But i am still confused about the logic behind below concept . Dear Fluke pls elaborate :

"x will be maximum when y is maximum. What is the maximum value for y
Max value for y = minimum of (40,70).
Because the number of students with brown hair is 40, the maximum number of students to have both brown hair and blue eyes can only be 40"

How can the number of students having neither brown hair nor blue eyes be maximized?

If the overlap between blue eyed guys and brown hair guys is increased; means the number of students having BOTH blue eyes and brown hair be increased. In terms of the set $n(A\cap B) is increased$

For simplicity;

Ex: Say there are 4 students(a,b,c,d);
1 student has brown hair and 2 students have blue eyes;

Stem says: 1 student has brown hair and 2 students have blue eyes;
minimum number of students who neither have blue eyes nor brown hair

Say
a-> brown hair (1 student has brown hair)
b,c-> blue eyes (2 students have blue eyes)
Number of students to have both blue eyes AND brown hair = 0
d-> doesn't have either blue eyes or brown hair. Count: 1

Maximum number of students who neither have blue eyes nor brown hair
Say
a-> brown hair & blue eyes
b-> blue eyes
Number of students to have both blue eyes AND brown hair = 1(a)
c,d-> doesn't have either blue eyes or brown hair: Count: 2

Mathematically; you can see;
To find the maximum number of students that have neither. We need to have maximum possible number of students that can have both.

Why the maximum number of students that have both can't be greater than the minimum of the two.

Maximum number of students having both = min(Students with brown hair, Students with blue eyes)
Students with brown hair = 1
Students with blue eyes = 2

Can the number of students having both be "2". NO... if out of 4 students; only 1, just ONE student has brown hair, how can there be 2 students with brown hair and blue eyes. It is clearly mentioned in the question;

Likewise;
Because the number of students with brown hair is 40, the maximum number of students to have both brown hair and blue eyes can only be 40". If only 40 students have brown hair, how can 41 students have both. It can never be any number more than 40.

Thus the maximum number of intersection is always the minimum of two counts.

Now, if 40 students have both blue eyes and brown hair and question says there are 70 students to have blue eyes.

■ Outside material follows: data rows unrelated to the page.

section setReg
variable (a : Nat) (w : W32)
@[simp] theorem State.setReg_now : (s.setReg a w).now = s.now := rfl
@[simp] theorem State.setReg_act : (s.setReg a w).act = s.act := rfl
@[simp] theorem State.setReg_caps : (s.setReg a w).caps = s.caps := rfl
@[simp] theorem State.setReg_fresh : (s.setReg a w).fresh = s.fresh := rfl
@[simp] theorem State.setReg_tallyNow : (s.setReg a w).tallyNow = s.tallyNow := rfl
@[simp] theorem State.setReg_setNow : (s.setReg a w).setNow = s.setNow := rfl
@[simp] theorem State.setReg_rsp : (s.setReg a w).rsp = s.rsp := rfl
@[simp] theorem State.setReg_tallies : (s.setReg a w).tallies = s.tallies := rfl
@[simp] theorem State.setReg_tb : (s.setReg a w).tb = s.tb := rfl
@[simp] theorem State.setReg_streams : (s.setReg a w).streams = s.streams := rfl
@[simp] theorem State.setReg_queues : (s.setReg a w).queues = s.queues := rfl
@[simp] theorem State.setReg_lastQueue : (s.setReg a w).lastQueue = s.lastQueue := rfl
@[simp] theorem State.setReg_haltReason : (s.setReg a w).haltReason = s.haltReason := rfl
@[simp] theorem State.setReg_haltAddr : (s.setReg a w).haltAddr = s.haltAddr := rfl
@[simp] theorem State.setReg_parts : (s.setReg a w).parts = s.parts := rfl
@[simp] theorem State.setReg_cores : (s.setReg a w).cores = s.cores := rfl
@[simp] theorem State.setReg_clusters : (s.setReg a w).clusters = s.clusters := rfl
@[simp] theorem State.setReg_dieInc : (s.setReg a w).dieInc = s.dieInc := rfl
@[simp] theorem State.setReg_log : (s.setReg a w).log = s.log := rfl
@[simp] theorem State.setReg_logSeq : (s.setReg a w).logSeq = s.logSeq := rfl
@[simp] theorem State.setReg_logNew : (s.setReg a w).logNew = s.logNew := rfl
@[simp] theorem State.setReg_own : (s.setReg a w).own = s.own := rfl
@[simp] theorem State.setReg_regions : (s.setReg a w).regions = s.regions := rfl
@[simp] theorem State.setReg_sideband : (s.setReg a w).sideband = s.sideband := rfl
@[simp] theorem State.setReg_prAt : (s.setReg a w).prAt = s.prAt := rfl
@[simp] theorem State.setReg_pools : (s.setReg a w).pools = s.pools := rfl
@[simp] theorem State.setReg_descs : (s.setReg a w).descs = s.descs := rfl
@[simp] theorem State.setReg_ports : (s.setReg a w).ports = s.ports := rfl
@[simp] theorem State.setReg_dieStaged : (s.setReg a w).dieStaged = s.dieStaged := rfl
@[simp] theorem State.setReg_mem : (s.setReg a w).mem = s.mem := rfl
@[simp] theorem State.setReg_boot : (s.setReg a w).boot = s.boot := rfl
@[simp] theorem State.setReg_nvm : (s.setReg a w).nvm = s.nvm := rfl
@[simp] theorem State.setReg_bookAt : (s.setReg a w).bookAt = s.bookAt := rfl
@[simp] theorem State.setReg_bookPending : (s.setReg a w).bookPending = s.bookPending := rfl
@[simp] theorem State.setReg_bookBad : (s.setReg a w).bookBad = s.bookBad := rfl
@[simp] theorem State.setReg_bookBank : (s.setReg a w).bookBank = s.bookBank := rfl
@[simp] theorem State.setReg_bookSeq : (s.setReg a w).bookSeq = s.bookSeq := rfl
@[simp] theorem State.setReg_book : (s.setReg a w).book = s.book := rfl
@[simp] theorem State.setReg_update : (s.setReg a w).update = s.update := rfl
@[simp] theorem State.setReg_age : (s.setReg a w).age = s.age := rfl
@[simp] theorem State.setReg_katBusy : (s.setReg a w).katBusy = s.katBusy := rfl
@[simp] theorem State.setReg_katFail : (s.setReg a w).katFail = s.katFail := rfl
@[simp] theorem State.setReg_dieId : (s.setReg a w).dieId = s.dieId := rfl
@[simp] theorem State.setReg_dies : (s.setReg a w).dies = s.dies := rfl
@[simp] theorem State.setReg_cDies : (s.setReg a w).cDies = s.cDies := rfl
@[simp] theorem State.setReg_links : (s.setReg a w).links = s.links := rfl
@[simp] theorem State.setReg_peersHalted : (s.setReg a w).peersHalted = s.peersHalted := rfl
@[simp] theorem State.setReg_fsn : (s.setReg a w).fsn = s.fsn := rfl
@[simp] theorem State.setReg_floods : (s.setReg a w).floods = s.floods := rfl
@[simp] theorem State.setReg_redirects : (s.setReg a w).redirects = s.redirects := rfl
@[simp] theorem State.setReg_far : (s.setReg a w).far = s.far := rfl
@[simp] theorem State.setReg_sources : (s.setReg a w).sources = s.sources := rfl
@[simp] theorem State.setReg_spPresent : (s.setReg a w).spPresent = s.spPresent := rfl
@[simp] theorem State.setReg_spPacket : (s.setReg a w).spPacket = s.spPacket := rfl
@[simp] theorem State.setReg_dbOut : (s.setReg a w).dbOut = s.dbOut := rfl
@[simp] theorem State.setReg_moves : (s.setReg a w).moves = s.moves := rfl
@[simp] theorem State.setReg_movesIn : (s.setReg a w).movesIn = s.movesIn := rfl
@[simp] theorem State.setReg_nextMoveIn : (s.setReg a w).nextMoveIn = s.nextMoveIn := rfl
@[simp] theorem State.setReg_cmdWrites : (s.setReg a w).cmdWrites = s.cmdWrites := rfl
@[simp] theorem State.setReg_cmdDescs : (s.setReg a w).cmdDescs = s.cmdDescs := rfl
@[simp] theorem State.setReg_transfers : (s.setReg a w).transfers = s.transfers := rfl
@[simp] theorem State.setReg_nextTransfer : (s.setReg a w).nextTransfer = s.nextTransfer := rfl
@[simp] theorem State.setReg_offered : (s.setReg a w).offered = s.offered := rfl
@[simp] theorem State.setReg_nextTag : (s.setReg a w).nextTag = s.nextTag := rfl
@[simp] theorem State.setReg_pkg : (s.setReg a w).pkg = s.pkg := rfl
@[simp] theorem State.setReg_clocks : (s.setReg a w).clocks = s.clocks := rfl
@[simp] theorem State.setReg_scanOut : (s.setReg a w).scanOut = s.scanOut := rfl
@[simp] theorem State.setReg_free : (s.setReg a w).free = s.free := rfl
@[simp] theorem State.setReg_pending : (s.setReg a w).pending = s.pending := rfl
end setReg

section setAct
variable (a : Nat) (w : W32)
@[simp] theorem State.setAct_now : (s.setAct a w).now = s.now := rfl
@[simp] theorem State.setAct_regs : (s.setAct a w).regs = s.regs := rfl
@[simp] theorem State.setAct_caps : (s.setAct a w).caps = s.caps := rfl
@[simp] theorem State.setAct_fresh : (s.setAct a w).fresh = s.fresh := rfl
@[simp] theorem State.setAct_tallyNow : (s.setAct a w).tallyNow = s.tallyNow := rfl
@[simp] theorem State.setAct_setNow : (s.setAct a w).setNow = s.setNow := rfl
@[simp] theorem State.setAct_rsp : (s.setAct a w).rsp = s.rsp := rfl
@[simp] theorem State.setAct_tallies : (s.setAct a w).tallies = s.tallies := rfl
@[simp] theorem State.setAct_tb : (s.setAct a w).tb = s.tb := rfl
@[simp] theorem State.setAct_streams : (s.setAct a w).streams = s.streams := rfl
@[simp] theorem State.setAct_queues : (s.setAct a w).queues = s.queues := rfl
@[simp] theorem State.setAct_lastQueue : (s.setAct a w).lastQueue = s.lastQueue := rfl
@[simp] theorem State.setAct_haltReason : (s.setAct a w).haltReason = s.haltReason := rfl
@[simp] theorem State.setAct_haltAddr : (s.setAct a w).haltAddr = s.haltAddr := rfl
@[simp] theorem State.setAct_parts : (s.setAct a w).parts = s.parts := rfl
@[simp] theorem State.setAct_cores : (s.setAct a w).cores = s.cores := rfl
@[simp] theorem State.setAct_clusters : (s.setAct a w).clusters = s.clusters := rfl
@[simp] theorem State.setAct_dieInc : (s.setAct a w).dieInc = s.dieInc := rfl
@[simp] theorem State.setAct_log : (s.setAct a w).log = s.log := rfl
@[simp] theorem State.setAct_logSeq : (s.setAct a w).logSeq = s.logSeq := rfl
@[simp] theorem State.setAct_logNew : (s.setAct a w).logNew = s.logNew := rfl
@[simp] theorem State.setAct_own : (s.setAct a w).own = s.own := rfl
@[simp] theorem State.setAct_regions : (s.setAct a w).regions = s.regions := rfl
@[simp] theorem State.setAct_sideband : (s.setAct a w).sideband = s.sideband := rfl
@[simp] theorem State.setAct_prAt : (s.setAct a w).prAt = s.prAt := rfl
@[simp] theorem State.setAct_pools : (s.setAct a w).pools = s.pools := rfl
@[simp] theorem State.setAct_descs : (s.setAct a w).descs = s.descs := rfl
@[simp] theorem State.setAct_ports : (s.setAct a w).ports = s.ports := rfl
@[simp] theorem State.setAct_dieStaged : (s.setAct a w).dieStaged = s.dieStaged := rfl
@[simp] theorem State.setAct_mem : (s.setAct a w).mem = s.mem := rfl
@[simp] theorem State.setAct_boot : (s.setAct a w).boot = s.boot := rfl
@[simp] theorem State.setAct_nvm : (s.setAct a w).nvm = s.nvm := rfl
@[simp] theorem State.setAct_bookAt : (s.setAct a w).bookAt = s.bookAt := rfl
@[simp] theorem State.setAct_bookPending : (s.setAct a w).bookPending = s.bookPending := rfl
@[simp] theorem State.setAct_bookBad : (s.setAct a w).bookBad = s.bookBad := rfl
@[simp] theorem State.setAct_bookBank : (s.setAct a w).bookBank = s.bookBank := rfl
@[simp] theorem State.setAct_bookSeq : (s.setAct a w).bookSeq = s.bookSeq := rfl
@[simp] theorem State.setAct_book : (s.setAct a w).book = s.book := rfl
@[simp] theorem State.setAct_update : (s.setAct a w).update = s.update := rfl
@[simp] theorem State.setAct_age : (s.setAct a w).age = s.age := rfl
@[simp] theorem State.setAct_katBusy : (s.setAct a w).katBusy = s.katBusy := rfl
@[simp] theorem State.setAct_katFail : (s.setAct a w).katFail = s.katFail := rfl
@[simp] theorem State.setAct_dieId : (s.setAct a w).dieId = s.dieId := rfl
@[simp] theorem State.setAct_dies : (s.setAct a w).dies = s.dies := rfl
@[simp] theorem State.setAct_cDies : (s.setAct a w).cDies = s.cDies := rfl
@[simp] theorem State.setAct_links : (s.setAct a w).links = s.links := rfl
@[simp] theorem State.setAct_peersHalted : (s.setAct a w).peersHalted = s.peersHalted := rfl
@[simp] theorem State.setAct_fsn : (s.setAct a w).fsn = s.fsn := rfl
@[simp] theorem State.setAct_floods : (s.setAct a w).floods = s.floods := rfl
@[simp] theorem State.setAct_redirects : (s.setAct a w).redirects = s.redirects := rfl
@[simp] theorem State.setAct_far : (s.setAct a w).far = s.far := rfl
@[simp] theorem State.setAct_sources : (s.setAct a w).sources = s.sources := rfl
@[simp] theorem State.setAct_spPresent : (s.setAct a w).spPresent = s.spPresent := rfl
@[simp] theorem State.setAct_spPacket : (s.setAct a w).spPacket = s.spPacket := rfl
@[simp] theorem State.setAct_dbOut : (s.setAct a w).dbOut = s.dbOut := rfl
@[simp] theorem State.setAct_moves : (s.setAct a w).moves = s.moves := rfl
@[simp] theorem State.setAct_movesIn : (s.setAct a w).movesIn = s.movesIn := rfl
@[simp] theorem State.setAct_nextMoveIn : (s.setAct a w).nextMoveIn = s.nextMoveIn := rfl
@[simp] theorem State.setAct_cmdWrites : (s.setAct a w).cmdWrites = s.cmdWrites := rfl
@[simp] theorem State.setAct_cmdDescs : (s.setAct a w).cmdDescs = s.cmdDescs := rfl
@[simp] theorem State.setAct_transfers : (s.setAct a w).transfers = s.transfers := rfl
@[simp] theorem State.setAct_nextTransfer : (s.setAct a w).nextTransfer = s.nextTransfer := rfl
@[simp] theorem State.setAct_offered : (s.setAct a w).offered = s.offered := rfl
@[simp] theorem State.setAct_nextTag : (s.setAct a w).nextTag = s.nextTag := rfl
@[simp] theorem State.setAct_pkg : (s.setAct a w).pkg = s.pkg := rfl
@[simp] theorem State.setAct_clocks : (s.setAct a w).clocks = s.clocks := rfl
@[simp] theorem State.setAct_scanOut : (s.setAct a w).scanOut = s.scanOut := rfl
@[simp] theorem State.setAct_free : (s.setAct a w).free = s.free := rfl
@[simp] theorem State.setAct_pending : (s.setAct a w).pending = s.pending := rfl
end setAct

There are another 30 students who have blue eyes but no brown hair.

Total becomes 70: 40(Both brown and blue), 30(just blue).
Total students=100
Neither = 100-70=30

Coming to the find the minimum number of intersection;
if there are 40 students - brown hair
70 - blue eyes

it becomes 40+70=110. But, the total strength is 100. Thus, 10 students have both blue and brown, but 0 zero students who have neither.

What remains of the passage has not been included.